Programmatic access to open statistical data for population studies: The SDMX standard (by Frans Willekens)
Demographic Research ( IF 2.1 ) Pub Date : 2023-12-13
Frans Willekens

Background: The public sector publishes vast amounts of open data and metadata. APIs (application programming interfaces) are transforming the way data are collected, documented, and disseminated. The transformation is slow, however, due to differences in communication protocol, data definition, and data format. The development is of particular relevance to demography, being a data-intensive science. It paves the way to the automation of data acquisition and the integration of data acquisition and data analysis. Together with the parallel development of literate programming, which allows the integration of text and computer code in a single document, programmatic access to data makes workflows transparent, verifiable, and easy to replicate by others. The Statistical Data and Metadata Exchange (SDMX) standard, which has emerged as a popular option for data and metadata exchange, makes finding and retrieving data and metadata easy and swift. Query strings form URLs with a standardised syntax. Objective: The aim of this paper is to describe the SDMX standard and demonstrate its benefits to our profession by retrieving demographic data and the associated metadata from online databases disseminated by a variety of data providers. The software environment used is R. Contribution: This is the first review of the SDMX standard aimed at the study of population. The paper includes the R code to access databases and download data and metadata. The paper includes several hyperlinks to relevant documents issued by data providers, giving readers immediate access to the referenced material.

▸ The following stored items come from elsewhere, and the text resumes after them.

-- ==== Sys2Proof/Machine/Codes.lean ====
section
/-! DEFINITION. Bits, signed fields and enumeration codes of the boundary formats (R188). -/

namespace Sys2Proof.Machine

/-! ## Bits, most significant first (R188) -/

/-- The `w` low bits of `v`, most significant first. -/
def bitsOf (w v : Nat) : List Bool := (List.range w).map fun i => v.testBit (w - 1 - i)

/-- The number that bits spell, most significant first. -/
def natOf (bits : List Bool) : Nat := bits.foldl (fun acc b => 2 * acc + b.toNat) 0

/-- A 16-bit two's complement quantity as a number below 2^16. -/
def signedWord (x : Int) : Nat := (BitVec.ofInt 16 x).toNat

/-- The quantity that a 16-bit two's complement number stands for. -/
def signedOf (v : Nat) : Int := (BitVec.ofNat 16 v).toInt

/-- The low byte of a number. -/
def byteOf (v : Nat) : Byte := BitVec.ofNat 8 v

/-- `k` bytes of a number, high byte first (R192). -/
def bytesOf (k v : Nat) : List Byte := (List.range k).map fun i => byteOf (v >>> (8 * (k - 1 - i)))

/-! ## Codes (R188) -/

def roleCode : Role → Nat
  | .repeater => 0 | .terminal => 1

/-- The role that the ROLE strap pin selects. -/
def roleOfStrap : Level → Role
  | .low => .repeater | .high => .terminal

def roleOfCode (v : Nat) : Role := if v % 2 = 0 then .repeater else .terminal

def Marker.code : Marker → Nat
  | .nominal => 0 | .probing => 1 | .alarm => 2 | .isolated => 3

def Marker.ofCode (v : Nat) : Marker :=
  match v % 4 with
  | 0 => .nominal | 1 => .probing | 2 => .alarm | _ => .isolated

def LightClass.code : LightClass → Nat
  | .dark => 0 | .faint => 1 | .low => 2 | .nominal => 3

def LightClass.ofCode (v : Nat) : LightClass :=
  match v % 4 with
  | 0 => .dark | 1 => .faint | 2 => .low | _ => .nominal

def AmpState.code : AmpState → Nat
  | .normal => 0 | .compensating => 1 | .bypassed => 2 | .unpumped => 3

def AmpState.ofCode (v : Nat) : AmpState :=
  match v % 4 with
  | 0 => .normal | 1 => .compensating | 2 => .bypassed | _ => .unpumped

def SpanVerdict.code : SpanVerdict → Nat
  | .clear => 0 | .suspect => 1 | .fibre => 2 | .cable => 3 | .unpaired => 4 | .lossOfLight => 5
  | .silentNeighbour => 6 | .unknown => 7

def SpanVerdict.ofCode (v : Nat) : SpanVerdict :=
  match v % 8 with
  | 0 => .clear | 1 => .suspect | 2 => .fibre | 3 => .cable | 4 => .unpaired | 5 => .lossOfLight
  | 6 => .silentNeighbour | _ => .unknown

def Verdict.code : Verdict → Nat
  | .clear => 0 | .suspect => 1 | .faulty => 2 | .unknown => 3

def Verdict.ofCode (v : Nat) : Verdict :=
  match v % 4 with
  | 0 => .clear | 1 => .suspect | 2 => .faulty | _ => .unknown

def PumpState.code : PumpState → Nat
  | .active => 0 | .probe => 1 | .floor => 2 | .off => 3

def PumpState.ofCode (v : Nat) : PumpState :=
  match v % 4 with
  | 0 => .active | 1 => .probe | 2 => .floor | _ => .off

def DirectiveKind.code : DirectiveKind → Nat
  | .release => 0 | .rereference => 1 | .restart => 2 | .unassigned => 3

def DirectiveKind.ofCode (v : Nat) : DirectiveKind :=
  match v % 4 with
  | 0 => .release | 1 => .rereference | 2 => .restart | _ => .unassigned

def Presence.code : Presence → Nat
  | .silent => 0 | .nominal => 1 | .probing => 2 | .alarm => 3 | .isolated => 4

/-- A pending class; none is 0xFF. -/
def pendingCode : Option Presence → Nat
  | some p => Presence.code p
  | none => 0xFF

def BankState.code : BankState → Nat
  | .idle => 0 | .running => 1 | .darkWatch => 2 | .wakePending => 3

def Freshness.code : Freshness → Nat
  | .vacant => 0 | .fresh => 1 | .stale => 2

def bankCode : Bank → Nat
  | .e => 0 | .w => 1

def Severity.code : Severity → Nat
  | .info => 0 | .major => 1 | .critical => 2

/-- Status codes (R191). -/
def Status.code : Status → Nat
  | .ok => 0 | .badTarget => 1 | .notValid => 2 | .badCommand => 3

/-- Load result codes, none being 0 (R192). -/
def loadResultCode : Option LoadResult → Nat
  | none => 0
  | some .ok => 1 | some .absent => 2 | some .badMagic => 3 | some .badLength => 4 | some .badChecksum => 5
  | some (.badField _) => 6

/-- Number of the failing check, 0 unless BAD_FIELD (R192). -/
def failingCheck : Option LoadResult → Nat
  | some (.badField k) => k
  | _ => 0

end Sys2Proof.Machine
end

以编程方式访问人口研究的开放统计数据:SDMX 标准(Frans Willekens)

背景:公共部门发布大量开放数据和元数据。API(应用程序编程接口)正在改变数据收集、记录和传播的方式。然而,由于通信协议、数据定义和数据格式的差异,转换速度很慢。这一发展与人口学尤其相关,因为人口学是一门数据密集型科学。它为数据采集的自动化以及数据采集和数据分析的集成铺平了道路。结合文学编程的并行开发(允许将文本和计算机代码集成在单个文档中),对数据的编程访问使工作流程透明、可验证且易于其他人复制。统计数据和元数据交换 (SDMX) 标准已成为数据和元数据交换的流行选项,使查找和检索数据和元数据变得简单快捷。查询字符串使用标准化语法形成 URL。目标:本文的目的是描述 SDMX 标准,并通过从各种数据提供商传播的在线数据库中检索人口统计数据和相关元数据来展示其对我们行业的好处。使用的软件环境是R。 贡献:这是针对人口研究的SDMX标准的第一次审查。该论文包括用于访问数据库以及下载数据和元数据的 R 代码。该论文包含多个由数据提供商发布的相关文件的超链接,使读者可以立即访问参考材料。